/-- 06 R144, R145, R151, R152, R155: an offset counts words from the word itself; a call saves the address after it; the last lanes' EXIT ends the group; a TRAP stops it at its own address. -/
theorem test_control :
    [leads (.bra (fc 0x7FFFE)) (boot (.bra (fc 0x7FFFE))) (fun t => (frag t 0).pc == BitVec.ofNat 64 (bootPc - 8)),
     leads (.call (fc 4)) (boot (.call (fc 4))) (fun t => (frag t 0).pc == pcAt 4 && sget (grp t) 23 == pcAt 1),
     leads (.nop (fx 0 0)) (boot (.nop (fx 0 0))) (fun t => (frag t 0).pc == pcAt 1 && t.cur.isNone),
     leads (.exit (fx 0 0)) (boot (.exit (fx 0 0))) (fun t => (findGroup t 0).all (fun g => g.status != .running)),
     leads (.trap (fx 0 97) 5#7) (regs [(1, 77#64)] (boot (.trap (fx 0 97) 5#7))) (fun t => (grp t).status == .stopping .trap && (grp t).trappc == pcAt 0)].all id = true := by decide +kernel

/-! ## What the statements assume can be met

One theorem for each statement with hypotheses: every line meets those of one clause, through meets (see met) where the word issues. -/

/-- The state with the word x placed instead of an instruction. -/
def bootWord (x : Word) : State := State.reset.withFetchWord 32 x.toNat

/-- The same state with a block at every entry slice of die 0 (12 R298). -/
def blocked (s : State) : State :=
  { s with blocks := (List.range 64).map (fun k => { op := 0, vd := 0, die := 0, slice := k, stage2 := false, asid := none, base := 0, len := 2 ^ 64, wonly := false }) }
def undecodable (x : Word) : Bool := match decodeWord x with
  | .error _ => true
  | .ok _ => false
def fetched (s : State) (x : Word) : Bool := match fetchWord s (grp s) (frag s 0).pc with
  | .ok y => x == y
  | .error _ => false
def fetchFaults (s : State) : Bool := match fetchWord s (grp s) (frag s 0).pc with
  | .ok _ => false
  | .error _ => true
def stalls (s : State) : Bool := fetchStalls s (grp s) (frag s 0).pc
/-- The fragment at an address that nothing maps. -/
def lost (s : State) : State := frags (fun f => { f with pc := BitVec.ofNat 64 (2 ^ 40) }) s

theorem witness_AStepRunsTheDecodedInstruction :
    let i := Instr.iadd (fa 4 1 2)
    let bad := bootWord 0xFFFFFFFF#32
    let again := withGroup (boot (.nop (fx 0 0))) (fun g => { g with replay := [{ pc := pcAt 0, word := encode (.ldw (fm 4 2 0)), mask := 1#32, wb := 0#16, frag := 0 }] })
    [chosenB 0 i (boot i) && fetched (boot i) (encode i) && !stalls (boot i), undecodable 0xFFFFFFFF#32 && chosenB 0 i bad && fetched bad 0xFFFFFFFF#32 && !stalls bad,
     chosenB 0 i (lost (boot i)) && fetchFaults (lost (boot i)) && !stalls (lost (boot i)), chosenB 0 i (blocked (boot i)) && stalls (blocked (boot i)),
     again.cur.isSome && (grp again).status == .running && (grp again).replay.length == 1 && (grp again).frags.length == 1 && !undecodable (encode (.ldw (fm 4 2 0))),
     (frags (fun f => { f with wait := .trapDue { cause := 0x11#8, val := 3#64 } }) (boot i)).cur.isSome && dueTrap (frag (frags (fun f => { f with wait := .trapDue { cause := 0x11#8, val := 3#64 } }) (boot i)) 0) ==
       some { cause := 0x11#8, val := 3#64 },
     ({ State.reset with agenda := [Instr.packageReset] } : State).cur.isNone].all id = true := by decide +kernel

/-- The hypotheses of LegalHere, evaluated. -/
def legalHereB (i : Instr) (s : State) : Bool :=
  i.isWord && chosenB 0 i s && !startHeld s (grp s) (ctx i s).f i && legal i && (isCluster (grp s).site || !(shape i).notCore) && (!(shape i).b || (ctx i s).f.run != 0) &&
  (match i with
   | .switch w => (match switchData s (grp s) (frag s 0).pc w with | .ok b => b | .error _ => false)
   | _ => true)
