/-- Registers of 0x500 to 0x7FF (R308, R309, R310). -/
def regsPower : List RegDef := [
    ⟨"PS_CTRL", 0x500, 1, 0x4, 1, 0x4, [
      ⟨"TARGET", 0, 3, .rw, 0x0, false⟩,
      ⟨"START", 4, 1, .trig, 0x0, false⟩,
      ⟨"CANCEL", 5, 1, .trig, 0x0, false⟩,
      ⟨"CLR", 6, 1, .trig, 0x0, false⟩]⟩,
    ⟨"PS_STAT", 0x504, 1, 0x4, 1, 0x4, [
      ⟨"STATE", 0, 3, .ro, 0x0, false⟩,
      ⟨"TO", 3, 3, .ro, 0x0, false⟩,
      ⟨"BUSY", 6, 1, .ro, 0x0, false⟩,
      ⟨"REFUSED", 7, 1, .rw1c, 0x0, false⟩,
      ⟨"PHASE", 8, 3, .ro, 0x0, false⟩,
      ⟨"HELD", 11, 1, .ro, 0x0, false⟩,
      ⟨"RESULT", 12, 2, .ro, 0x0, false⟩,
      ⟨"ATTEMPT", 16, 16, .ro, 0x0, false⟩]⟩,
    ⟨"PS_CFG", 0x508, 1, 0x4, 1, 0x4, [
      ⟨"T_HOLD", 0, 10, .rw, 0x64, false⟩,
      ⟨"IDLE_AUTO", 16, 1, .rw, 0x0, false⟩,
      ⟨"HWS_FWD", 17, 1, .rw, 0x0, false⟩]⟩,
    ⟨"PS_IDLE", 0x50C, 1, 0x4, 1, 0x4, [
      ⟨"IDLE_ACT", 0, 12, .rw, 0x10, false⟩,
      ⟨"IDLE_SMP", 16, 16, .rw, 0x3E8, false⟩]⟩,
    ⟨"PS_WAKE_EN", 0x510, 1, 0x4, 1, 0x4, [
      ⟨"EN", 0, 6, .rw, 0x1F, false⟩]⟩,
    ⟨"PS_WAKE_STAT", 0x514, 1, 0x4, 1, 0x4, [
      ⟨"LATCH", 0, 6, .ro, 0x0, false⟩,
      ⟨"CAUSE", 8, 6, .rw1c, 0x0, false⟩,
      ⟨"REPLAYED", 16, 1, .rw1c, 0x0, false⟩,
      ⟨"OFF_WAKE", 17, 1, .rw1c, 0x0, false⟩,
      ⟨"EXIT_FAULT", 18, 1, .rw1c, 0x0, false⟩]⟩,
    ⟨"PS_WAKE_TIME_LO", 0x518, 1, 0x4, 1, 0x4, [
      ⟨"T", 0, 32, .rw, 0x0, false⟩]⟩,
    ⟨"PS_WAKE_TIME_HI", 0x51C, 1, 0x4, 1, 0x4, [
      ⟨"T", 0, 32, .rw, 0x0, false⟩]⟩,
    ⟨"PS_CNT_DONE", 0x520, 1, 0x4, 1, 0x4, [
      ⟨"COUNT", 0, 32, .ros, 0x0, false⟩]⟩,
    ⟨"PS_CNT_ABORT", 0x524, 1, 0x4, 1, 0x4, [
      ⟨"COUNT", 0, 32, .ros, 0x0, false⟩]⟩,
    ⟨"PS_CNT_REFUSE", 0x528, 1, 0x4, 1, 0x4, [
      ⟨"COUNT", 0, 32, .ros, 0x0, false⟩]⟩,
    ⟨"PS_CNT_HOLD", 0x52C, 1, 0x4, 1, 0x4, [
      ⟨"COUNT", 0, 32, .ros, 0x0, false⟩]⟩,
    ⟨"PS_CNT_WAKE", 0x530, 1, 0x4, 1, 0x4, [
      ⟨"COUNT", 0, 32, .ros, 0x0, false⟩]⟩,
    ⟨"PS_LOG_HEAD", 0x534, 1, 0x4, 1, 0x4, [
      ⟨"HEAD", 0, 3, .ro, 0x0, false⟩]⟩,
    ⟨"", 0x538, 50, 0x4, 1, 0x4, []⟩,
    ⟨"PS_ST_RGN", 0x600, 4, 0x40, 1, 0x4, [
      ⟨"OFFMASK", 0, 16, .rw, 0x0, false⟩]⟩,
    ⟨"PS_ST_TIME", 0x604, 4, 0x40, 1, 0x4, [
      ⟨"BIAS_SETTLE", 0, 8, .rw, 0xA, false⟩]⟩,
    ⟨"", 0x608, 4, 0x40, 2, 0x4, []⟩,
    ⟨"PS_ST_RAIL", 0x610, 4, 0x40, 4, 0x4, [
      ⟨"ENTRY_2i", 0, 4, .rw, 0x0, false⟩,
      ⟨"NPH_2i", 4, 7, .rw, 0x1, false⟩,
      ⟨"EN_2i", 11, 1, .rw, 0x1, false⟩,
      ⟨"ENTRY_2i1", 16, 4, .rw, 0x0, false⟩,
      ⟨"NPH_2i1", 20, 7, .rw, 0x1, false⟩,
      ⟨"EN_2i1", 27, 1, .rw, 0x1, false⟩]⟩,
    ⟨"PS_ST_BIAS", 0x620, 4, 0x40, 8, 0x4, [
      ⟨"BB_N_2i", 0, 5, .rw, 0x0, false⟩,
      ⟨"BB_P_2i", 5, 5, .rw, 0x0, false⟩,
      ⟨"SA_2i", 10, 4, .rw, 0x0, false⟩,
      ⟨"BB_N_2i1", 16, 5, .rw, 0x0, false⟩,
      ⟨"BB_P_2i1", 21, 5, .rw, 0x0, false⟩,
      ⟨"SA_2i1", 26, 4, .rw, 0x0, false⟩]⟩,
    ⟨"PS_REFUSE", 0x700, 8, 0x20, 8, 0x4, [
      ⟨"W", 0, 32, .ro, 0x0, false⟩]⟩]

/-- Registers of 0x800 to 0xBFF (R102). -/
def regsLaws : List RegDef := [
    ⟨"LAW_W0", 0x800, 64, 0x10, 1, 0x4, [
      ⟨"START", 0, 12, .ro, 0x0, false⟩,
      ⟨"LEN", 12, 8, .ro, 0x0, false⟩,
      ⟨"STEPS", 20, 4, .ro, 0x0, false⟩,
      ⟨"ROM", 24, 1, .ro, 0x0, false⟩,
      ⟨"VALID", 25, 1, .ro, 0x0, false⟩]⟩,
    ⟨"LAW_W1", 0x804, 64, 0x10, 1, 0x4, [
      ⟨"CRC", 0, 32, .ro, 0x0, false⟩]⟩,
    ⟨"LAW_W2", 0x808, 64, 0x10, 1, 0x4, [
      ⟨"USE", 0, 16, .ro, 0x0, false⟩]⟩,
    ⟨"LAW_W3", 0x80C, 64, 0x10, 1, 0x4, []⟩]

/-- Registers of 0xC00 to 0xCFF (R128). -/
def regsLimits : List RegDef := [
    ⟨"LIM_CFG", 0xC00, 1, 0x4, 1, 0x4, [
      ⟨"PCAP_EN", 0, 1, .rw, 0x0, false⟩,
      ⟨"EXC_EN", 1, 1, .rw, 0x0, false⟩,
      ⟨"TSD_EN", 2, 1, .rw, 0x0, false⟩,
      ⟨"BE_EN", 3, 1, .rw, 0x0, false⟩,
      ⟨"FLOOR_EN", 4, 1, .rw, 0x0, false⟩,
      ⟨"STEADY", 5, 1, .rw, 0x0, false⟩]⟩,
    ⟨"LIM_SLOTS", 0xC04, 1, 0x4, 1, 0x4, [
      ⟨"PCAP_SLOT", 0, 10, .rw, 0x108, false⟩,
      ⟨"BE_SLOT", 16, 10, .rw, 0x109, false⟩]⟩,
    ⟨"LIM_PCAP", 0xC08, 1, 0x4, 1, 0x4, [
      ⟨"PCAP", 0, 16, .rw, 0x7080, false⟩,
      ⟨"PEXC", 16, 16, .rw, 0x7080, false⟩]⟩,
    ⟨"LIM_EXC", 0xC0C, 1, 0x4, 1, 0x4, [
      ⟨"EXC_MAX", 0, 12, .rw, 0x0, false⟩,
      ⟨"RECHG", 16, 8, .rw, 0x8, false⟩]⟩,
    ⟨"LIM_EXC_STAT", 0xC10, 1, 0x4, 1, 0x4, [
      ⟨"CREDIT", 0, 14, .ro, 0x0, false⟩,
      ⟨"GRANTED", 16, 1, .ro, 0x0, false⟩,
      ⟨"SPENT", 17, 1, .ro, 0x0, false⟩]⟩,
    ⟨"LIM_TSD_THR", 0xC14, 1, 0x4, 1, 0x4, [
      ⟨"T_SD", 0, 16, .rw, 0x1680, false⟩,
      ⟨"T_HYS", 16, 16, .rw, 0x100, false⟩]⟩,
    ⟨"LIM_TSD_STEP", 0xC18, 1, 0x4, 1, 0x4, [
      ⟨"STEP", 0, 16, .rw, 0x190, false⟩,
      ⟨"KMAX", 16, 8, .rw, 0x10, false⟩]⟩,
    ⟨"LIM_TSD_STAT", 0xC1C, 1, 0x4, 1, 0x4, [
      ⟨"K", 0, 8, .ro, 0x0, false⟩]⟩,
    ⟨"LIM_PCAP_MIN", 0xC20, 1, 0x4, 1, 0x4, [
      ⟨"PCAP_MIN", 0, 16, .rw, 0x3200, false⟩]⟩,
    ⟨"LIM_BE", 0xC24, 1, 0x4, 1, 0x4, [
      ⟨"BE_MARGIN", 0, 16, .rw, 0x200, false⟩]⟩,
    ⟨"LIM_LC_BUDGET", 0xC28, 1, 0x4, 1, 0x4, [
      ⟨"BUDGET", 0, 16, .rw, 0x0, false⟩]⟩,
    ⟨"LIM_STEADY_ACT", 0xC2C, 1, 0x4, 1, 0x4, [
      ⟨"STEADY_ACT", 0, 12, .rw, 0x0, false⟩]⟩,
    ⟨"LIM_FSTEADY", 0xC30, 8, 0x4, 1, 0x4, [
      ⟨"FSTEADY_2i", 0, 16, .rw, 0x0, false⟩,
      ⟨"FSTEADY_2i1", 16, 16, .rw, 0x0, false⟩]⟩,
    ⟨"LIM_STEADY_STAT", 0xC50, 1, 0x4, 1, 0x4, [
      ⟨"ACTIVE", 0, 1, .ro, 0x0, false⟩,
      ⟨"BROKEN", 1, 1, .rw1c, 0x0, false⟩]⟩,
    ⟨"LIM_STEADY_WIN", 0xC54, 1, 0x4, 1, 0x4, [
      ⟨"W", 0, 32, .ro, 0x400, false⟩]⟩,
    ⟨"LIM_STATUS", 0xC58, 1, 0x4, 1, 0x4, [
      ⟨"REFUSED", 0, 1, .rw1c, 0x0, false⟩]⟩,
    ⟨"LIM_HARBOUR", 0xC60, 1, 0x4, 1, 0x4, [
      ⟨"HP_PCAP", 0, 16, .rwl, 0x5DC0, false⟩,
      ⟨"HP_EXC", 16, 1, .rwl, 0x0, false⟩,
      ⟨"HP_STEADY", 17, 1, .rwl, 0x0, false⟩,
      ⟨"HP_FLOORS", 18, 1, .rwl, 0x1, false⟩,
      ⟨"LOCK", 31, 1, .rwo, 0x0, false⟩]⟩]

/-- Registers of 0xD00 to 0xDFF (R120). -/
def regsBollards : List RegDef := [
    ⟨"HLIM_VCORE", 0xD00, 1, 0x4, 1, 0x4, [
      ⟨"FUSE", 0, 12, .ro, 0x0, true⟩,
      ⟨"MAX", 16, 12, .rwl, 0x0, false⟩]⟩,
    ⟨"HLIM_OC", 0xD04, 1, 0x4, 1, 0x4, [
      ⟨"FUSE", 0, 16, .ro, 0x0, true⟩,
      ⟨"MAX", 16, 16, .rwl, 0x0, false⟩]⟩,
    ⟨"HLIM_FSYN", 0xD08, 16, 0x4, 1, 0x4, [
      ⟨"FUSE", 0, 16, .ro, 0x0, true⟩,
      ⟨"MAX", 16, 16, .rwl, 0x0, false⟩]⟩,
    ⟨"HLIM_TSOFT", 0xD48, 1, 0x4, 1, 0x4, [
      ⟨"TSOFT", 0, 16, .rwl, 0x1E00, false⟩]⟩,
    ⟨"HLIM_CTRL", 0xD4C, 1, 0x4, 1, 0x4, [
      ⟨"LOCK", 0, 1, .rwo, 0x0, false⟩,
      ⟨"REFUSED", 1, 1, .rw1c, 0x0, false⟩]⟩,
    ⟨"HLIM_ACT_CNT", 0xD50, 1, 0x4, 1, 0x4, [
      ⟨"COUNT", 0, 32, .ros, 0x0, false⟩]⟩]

> PROBLEM STATEMENT: Say how many lines in the records include the string "every", giving the figure by itself.

> SOLUTION TO THE PROBLEM: 2